◆ **PROVIDED ENTRIES**
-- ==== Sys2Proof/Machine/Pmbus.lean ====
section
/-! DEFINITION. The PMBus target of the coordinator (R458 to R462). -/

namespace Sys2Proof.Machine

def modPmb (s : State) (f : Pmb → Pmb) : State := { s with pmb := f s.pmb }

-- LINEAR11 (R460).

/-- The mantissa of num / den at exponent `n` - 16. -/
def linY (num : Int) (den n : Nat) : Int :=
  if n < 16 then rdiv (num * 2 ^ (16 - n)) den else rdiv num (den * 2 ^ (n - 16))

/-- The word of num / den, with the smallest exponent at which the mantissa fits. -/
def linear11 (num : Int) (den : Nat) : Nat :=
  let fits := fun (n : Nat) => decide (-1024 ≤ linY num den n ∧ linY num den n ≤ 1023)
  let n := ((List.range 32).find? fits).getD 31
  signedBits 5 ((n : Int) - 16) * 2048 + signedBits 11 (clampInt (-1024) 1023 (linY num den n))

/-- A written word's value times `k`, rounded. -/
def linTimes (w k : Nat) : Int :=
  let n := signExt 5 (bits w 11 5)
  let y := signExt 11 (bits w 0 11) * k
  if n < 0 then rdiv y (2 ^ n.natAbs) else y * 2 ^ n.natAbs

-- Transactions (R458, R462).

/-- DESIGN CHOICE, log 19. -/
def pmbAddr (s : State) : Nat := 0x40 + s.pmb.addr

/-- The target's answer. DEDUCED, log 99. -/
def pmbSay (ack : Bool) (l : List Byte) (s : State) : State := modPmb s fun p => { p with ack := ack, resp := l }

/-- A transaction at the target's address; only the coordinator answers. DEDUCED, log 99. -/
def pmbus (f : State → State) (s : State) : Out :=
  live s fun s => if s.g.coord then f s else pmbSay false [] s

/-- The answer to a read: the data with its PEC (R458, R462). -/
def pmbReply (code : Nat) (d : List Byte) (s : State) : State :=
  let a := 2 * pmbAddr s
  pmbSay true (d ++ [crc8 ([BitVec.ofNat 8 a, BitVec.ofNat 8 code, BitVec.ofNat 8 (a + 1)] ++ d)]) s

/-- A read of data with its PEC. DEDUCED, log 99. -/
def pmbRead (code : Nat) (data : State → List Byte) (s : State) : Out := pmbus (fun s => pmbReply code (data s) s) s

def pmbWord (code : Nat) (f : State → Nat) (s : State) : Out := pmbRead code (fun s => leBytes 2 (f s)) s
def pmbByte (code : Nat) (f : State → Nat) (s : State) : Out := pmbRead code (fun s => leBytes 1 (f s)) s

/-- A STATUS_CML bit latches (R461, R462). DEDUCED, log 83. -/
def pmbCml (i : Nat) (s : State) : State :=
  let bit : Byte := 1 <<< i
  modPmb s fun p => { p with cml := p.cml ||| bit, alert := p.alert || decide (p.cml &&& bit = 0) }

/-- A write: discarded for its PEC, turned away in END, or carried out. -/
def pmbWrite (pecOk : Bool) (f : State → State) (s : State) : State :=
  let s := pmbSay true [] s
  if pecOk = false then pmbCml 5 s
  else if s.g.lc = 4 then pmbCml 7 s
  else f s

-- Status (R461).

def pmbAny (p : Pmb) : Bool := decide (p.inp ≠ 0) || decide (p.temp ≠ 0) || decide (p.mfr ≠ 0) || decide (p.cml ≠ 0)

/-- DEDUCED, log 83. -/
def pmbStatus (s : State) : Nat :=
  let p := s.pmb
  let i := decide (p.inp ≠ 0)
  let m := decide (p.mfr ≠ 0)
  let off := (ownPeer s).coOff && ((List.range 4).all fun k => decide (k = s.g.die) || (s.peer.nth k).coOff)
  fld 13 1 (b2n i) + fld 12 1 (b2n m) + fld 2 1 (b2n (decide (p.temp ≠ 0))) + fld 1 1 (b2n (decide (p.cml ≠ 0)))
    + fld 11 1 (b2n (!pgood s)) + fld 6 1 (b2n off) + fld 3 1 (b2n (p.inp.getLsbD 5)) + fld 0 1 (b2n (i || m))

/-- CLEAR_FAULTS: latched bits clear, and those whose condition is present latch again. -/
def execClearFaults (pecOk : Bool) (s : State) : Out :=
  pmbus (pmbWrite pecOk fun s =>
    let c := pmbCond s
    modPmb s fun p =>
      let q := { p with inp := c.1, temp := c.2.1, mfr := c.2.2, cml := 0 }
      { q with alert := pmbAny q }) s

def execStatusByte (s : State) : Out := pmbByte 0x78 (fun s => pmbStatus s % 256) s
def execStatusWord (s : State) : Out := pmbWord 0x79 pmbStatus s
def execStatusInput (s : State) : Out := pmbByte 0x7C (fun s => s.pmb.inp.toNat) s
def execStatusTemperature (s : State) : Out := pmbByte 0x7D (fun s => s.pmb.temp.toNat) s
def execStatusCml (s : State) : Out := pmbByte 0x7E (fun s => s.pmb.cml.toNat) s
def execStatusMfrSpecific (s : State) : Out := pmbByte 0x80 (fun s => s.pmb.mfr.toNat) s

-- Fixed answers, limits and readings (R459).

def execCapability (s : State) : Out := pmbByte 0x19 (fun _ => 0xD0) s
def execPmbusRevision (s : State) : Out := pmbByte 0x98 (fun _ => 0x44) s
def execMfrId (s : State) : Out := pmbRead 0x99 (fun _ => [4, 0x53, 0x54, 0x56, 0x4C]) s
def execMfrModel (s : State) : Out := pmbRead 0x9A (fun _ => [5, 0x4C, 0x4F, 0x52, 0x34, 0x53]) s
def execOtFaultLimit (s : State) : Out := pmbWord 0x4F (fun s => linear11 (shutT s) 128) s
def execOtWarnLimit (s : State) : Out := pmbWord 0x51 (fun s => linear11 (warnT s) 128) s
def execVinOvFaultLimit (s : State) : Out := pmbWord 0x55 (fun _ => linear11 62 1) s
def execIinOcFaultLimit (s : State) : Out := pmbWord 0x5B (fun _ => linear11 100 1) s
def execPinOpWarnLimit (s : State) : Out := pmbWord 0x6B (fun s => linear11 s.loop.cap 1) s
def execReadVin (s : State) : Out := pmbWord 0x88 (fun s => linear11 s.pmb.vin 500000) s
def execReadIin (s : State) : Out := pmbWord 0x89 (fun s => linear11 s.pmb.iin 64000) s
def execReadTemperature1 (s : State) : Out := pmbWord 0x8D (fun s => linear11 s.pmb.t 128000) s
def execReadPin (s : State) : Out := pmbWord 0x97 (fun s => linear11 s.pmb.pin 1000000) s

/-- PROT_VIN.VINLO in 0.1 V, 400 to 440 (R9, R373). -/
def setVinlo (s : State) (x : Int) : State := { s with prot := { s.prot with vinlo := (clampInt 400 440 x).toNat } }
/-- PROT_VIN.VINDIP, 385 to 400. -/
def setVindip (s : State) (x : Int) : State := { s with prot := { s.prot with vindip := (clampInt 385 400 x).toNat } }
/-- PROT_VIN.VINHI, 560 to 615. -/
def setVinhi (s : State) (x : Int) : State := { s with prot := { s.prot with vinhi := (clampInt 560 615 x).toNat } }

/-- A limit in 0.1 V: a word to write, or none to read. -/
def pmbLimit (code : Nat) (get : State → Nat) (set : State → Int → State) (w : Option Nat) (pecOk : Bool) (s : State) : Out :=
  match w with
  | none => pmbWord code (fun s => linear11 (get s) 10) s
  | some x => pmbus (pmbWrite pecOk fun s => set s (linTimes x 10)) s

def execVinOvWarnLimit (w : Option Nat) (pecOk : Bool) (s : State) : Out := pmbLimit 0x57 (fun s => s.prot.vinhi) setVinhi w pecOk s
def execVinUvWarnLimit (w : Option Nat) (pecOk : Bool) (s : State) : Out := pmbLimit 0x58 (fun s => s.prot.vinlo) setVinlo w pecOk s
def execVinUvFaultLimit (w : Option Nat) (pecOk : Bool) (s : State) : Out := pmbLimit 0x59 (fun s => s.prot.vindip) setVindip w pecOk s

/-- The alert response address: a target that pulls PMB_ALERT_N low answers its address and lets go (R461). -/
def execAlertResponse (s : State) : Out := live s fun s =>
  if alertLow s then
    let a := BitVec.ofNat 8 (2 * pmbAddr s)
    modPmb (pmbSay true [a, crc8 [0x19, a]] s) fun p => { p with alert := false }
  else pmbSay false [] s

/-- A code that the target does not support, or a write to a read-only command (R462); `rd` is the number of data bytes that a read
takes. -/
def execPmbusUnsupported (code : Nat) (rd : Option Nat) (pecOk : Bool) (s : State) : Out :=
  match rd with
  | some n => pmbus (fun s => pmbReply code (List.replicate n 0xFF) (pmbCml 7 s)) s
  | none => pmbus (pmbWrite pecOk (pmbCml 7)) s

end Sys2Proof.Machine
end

==

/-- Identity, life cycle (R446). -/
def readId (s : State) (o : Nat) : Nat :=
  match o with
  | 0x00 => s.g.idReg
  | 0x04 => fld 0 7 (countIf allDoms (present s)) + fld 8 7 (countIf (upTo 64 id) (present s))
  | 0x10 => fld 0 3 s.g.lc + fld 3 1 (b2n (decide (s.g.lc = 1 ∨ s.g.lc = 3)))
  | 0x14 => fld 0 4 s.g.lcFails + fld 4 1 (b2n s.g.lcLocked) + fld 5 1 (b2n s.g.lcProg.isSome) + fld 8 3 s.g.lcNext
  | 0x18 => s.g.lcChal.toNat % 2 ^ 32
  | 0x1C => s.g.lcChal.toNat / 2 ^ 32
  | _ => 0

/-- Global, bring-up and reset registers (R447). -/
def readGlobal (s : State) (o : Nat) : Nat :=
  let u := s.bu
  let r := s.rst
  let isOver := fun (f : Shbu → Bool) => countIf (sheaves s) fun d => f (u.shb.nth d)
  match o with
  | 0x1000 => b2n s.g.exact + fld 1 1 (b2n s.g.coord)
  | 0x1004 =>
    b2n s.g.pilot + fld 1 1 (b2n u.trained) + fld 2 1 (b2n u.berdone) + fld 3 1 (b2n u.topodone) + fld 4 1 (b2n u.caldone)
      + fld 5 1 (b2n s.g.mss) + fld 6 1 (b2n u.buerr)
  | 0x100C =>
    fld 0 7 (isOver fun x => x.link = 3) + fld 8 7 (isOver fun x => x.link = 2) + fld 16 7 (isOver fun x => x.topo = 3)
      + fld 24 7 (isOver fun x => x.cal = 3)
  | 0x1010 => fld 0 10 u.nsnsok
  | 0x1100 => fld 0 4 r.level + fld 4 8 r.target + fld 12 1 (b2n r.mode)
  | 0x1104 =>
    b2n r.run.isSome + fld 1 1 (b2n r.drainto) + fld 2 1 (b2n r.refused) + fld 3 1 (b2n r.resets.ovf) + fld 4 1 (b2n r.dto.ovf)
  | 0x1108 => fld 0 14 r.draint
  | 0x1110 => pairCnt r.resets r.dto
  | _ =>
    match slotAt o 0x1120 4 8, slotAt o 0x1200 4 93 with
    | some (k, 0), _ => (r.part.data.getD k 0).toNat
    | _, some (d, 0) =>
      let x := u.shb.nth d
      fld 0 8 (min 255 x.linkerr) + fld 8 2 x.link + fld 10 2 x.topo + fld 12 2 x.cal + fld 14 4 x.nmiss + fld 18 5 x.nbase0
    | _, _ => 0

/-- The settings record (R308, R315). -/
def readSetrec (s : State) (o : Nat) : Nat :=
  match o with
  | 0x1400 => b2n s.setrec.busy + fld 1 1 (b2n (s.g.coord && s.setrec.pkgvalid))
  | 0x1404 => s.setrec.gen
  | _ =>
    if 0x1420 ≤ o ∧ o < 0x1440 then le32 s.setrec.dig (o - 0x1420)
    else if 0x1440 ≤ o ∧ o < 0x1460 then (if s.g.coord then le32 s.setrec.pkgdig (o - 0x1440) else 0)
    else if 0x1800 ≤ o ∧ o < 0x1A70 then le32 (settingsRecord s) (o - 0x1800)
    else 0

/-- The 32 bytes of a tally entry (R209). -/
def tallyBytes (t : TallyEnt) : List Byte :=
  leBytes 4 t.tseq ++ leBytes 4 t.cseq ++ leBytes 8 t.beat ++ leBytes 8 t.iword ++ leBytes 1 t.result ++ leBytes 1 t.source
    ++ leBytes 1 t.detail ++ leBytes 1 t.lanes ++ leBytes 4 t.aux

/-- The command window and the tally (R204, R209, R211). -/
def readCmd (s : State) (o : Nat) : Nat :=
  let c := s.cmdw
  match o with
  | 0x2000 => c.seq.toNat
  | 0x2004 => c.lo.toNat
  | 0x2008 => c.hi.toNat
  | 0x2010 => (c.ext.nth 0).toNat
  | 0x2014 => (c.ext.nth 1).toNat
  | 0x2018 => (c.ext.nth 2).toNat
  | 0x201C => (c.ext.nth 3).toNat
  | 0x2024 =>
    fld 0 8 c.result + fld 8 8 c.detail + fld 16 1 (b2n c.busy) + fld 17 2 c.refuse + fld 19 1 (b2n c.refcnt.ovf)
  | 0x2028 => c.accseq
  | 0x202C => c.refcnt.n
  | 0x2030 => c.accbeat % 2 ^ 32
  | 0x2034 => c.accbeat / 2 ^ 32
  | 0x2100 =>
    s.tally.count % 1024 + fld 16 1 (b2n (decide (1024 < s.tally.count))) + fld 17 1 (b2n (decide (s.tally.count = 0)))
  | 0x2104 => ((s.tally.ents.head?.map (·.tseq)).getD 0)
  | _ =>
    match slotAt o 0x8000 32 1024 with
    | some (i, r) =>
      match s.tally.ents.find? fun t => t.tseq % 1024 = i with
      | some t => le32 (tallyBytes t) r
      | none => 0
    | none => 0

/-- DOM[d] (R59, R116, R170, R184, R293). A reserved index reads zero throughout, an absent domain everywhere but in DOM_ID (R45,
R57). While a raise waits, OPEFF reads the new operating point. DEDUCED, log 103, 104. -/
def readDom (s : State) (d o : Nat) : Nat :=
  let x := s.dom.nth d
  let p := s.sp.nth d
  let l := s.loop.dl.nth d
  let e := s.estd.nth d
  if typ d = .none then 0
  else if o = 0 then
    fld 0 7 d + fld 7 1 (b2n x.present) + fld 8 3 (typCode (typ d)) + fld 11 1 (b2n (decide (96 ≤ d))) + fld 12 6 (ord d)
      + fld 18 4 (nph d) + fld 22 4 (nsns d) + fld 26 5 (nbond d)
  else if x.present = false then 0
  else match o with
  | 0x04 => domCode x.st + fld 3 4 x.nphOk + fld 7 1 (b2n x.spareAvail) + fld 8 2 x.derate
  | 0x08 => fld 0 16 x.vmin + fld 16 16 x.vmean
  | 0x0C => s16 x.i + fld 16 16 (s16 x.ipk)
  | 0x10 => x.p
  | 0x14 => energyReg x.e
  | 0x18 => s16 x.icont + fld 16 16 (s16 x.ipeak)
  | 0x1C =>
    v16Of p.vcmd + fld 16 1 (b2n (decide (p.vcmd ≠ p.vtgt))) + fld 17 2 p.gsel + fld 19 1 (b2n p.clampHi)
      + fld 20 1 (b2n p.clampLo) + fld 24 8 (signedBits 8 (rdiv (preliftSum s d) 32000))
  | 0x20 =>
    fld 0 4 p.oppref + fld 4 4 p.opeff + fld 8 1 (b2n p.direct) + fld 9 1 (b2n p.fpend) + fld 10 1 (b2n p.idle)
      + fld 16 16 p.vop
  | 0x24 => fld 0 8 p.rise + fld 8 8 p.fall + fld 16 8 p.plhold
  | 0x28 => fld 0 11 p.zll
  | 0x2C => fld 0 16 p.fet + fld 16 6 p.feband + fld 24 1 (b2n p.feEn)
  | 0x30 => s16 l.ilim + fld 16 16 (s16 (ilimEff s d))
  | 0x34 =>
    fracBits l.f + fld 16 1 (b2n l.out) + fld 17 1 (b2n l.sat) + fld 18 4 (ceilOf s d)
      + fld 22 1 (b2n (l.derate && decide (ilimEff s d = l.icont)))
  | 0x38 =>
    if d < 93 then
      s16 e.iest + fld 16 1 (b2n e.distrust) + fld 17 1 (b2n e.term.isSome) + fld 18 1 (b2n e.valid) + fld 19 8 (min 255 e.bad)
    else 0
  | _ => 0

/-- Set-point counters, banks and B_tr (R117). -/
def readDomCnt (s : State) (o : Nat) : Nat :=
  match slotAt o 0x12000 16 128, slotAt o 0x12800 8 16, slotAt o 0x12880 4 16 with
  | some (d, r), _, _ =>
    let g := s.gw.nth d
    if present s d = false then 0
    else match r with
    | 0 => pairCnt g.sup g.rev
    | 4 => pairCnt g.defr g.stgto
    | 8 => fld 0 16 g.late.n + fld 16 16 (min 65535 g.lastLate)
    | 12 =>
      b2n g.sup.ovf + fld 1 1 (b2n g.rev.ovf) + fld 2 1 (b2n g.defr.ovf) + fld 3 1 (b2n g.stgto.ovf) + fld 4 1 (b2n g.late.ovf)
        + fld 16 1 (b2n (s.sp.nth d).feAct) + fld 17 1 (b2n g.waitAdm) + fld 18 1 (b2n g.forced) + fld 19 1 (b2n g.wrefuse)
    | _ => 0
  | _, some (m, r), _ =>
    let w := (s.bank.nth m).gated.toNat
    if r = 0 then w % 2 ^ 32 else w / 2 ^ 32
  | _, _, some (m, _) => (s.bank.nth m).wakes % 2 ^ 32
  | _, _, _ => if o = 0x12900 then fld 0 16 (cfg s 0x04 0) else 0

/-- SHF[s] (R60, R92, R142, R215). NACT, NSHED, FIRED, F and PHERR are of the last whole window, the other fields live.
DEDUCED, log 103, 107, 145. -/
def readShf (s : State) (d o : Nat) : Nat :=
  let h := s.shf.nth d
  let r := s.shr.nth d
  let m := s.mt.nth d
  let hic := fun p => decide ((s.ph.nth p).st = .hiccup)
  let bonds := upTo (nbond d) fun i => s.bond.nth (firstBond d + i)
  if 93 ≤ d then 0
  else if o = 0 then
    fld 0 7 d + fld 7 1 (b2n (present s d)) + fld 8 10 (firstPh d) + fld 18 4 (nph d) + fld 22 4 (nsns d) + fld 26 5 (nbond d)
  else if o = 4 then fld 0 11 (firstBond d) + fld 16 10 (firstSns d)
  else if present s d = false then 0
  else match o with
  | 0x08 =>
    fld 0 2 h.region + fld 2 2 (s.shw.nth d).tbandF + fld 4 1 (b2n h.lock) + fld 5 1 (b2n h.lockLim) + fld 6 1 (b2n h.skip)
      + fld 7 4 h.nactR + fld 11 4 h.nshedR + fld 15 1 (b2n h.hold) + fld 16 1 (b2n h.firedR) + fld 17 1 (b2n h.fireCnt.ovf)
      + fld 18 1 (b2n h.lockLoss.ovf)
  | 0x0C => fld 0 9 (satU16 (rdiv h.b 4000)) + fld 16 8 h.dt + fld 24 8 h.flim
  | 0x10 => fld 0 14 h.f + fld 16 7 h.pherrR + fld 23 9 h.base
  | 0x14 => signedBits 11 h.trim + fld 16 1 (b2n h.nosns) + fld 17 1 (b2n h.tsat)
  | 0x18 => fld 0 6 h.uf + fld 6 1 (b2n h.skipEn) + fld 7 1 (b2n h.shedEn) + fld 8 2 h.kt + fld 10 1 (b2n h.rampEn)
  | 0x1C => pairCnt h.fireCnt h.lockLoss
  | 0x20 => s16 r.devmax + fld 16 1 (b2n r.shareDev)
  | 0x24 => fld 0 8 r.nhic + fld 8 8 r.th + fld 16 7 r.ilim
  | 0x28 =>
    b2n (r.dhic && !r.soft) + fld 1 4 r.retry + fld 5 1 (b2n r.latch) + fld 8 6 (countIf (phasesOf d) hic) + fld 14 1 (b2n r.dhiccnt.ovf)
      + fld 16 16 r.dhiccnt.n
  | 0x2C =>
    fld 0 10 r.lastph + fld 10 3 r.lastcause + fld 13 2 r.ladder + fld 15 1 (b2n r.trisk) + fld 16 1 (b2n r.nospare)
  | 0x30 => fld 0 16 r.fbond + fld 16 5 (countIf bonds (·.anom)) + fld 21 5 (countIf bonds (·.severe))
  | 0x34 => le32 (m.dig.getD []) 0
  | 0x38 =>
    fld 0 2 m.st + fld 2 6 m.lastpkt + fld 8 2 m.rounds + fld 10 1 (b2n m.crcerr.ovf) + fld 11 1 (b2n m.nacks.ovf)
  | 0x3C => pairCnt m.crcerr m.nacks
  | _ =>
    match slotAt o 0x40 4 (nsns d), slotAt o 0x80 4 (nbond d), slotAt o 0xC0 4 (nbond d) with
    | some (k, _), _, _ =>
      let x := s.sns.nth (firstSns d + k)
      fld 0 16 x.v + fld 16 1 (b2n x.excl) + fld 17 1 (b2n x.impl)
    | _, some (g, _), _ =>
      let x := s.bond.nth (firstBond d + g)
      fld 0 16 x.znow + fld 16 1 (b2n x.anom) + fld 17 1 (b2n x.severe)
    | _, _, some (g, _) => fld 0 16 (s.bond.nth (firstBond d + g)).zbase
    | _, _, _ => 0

◆ **BRIEF**
Reproduce verbatim only the segment of the listing bounded by the line containing "let n := ((List.range" and the line containing "def pmbRead (code", with both boundary lines included.

◆ **WRITTEN RESPONSE**
  let n := ((List.range 32).find? fits).getD 31
  signedBits 5 ((n : Int) - 16) * 2048 + signedBits 11 (clampInt (-1024) 1023 (linY num den n))

/-- A written word's value times `k`, rounded. -/
def linTimes (w k : Nat) : Int :=
  let n := signExt 5 (bits w 11 5)
  let y := signExt 11 (bits w 0 11) * k
  if n < 0 then rdiv y (2 ^ n.natAbs) else y * 2 ^ n.natAbs

-- Transactions (R458, R462).

/-- DESIGN CHOICE, log 19. -/
def pmbAddr (s : State) : Nat := 0x40 + s.pmb.addr

/-- The target's answer. DEDUCED, log 99. -/
def pmbSay (ack : Bool) (l : List Byte) (s : State) : State := modPmb s fun p => { p with ack := ack, resp := l }

/-- A transaction at the target's address; only the coordinator answers. DEDUCED, log 99. -/
def pmbus (f : State → State) (s : State) : Out :=
  live s fun s => if s.g.coord then f s else pmbSay false [] s

/-- The answer to a read: the data with its PEC (R458, R462). -/
def pmbReply (code : Nat) (d : List Byte) (s : State) : State :=
  let a := 2 * pmbAddr s
  pmbSay true (d ++ [crc8 ([BitVec.ofNat 8 a, BitVec.ofNat 8 code, BitVec.ofNat 8 (a + 1)] ++ d)]) s

/-- A read of data with its PEC. DEDUCED, log 99. -/
def pmbRead (code : Nat) (data : State → List Byte) (s : State) : Out := pmbus (fun s => pmbReply code (data s) s) s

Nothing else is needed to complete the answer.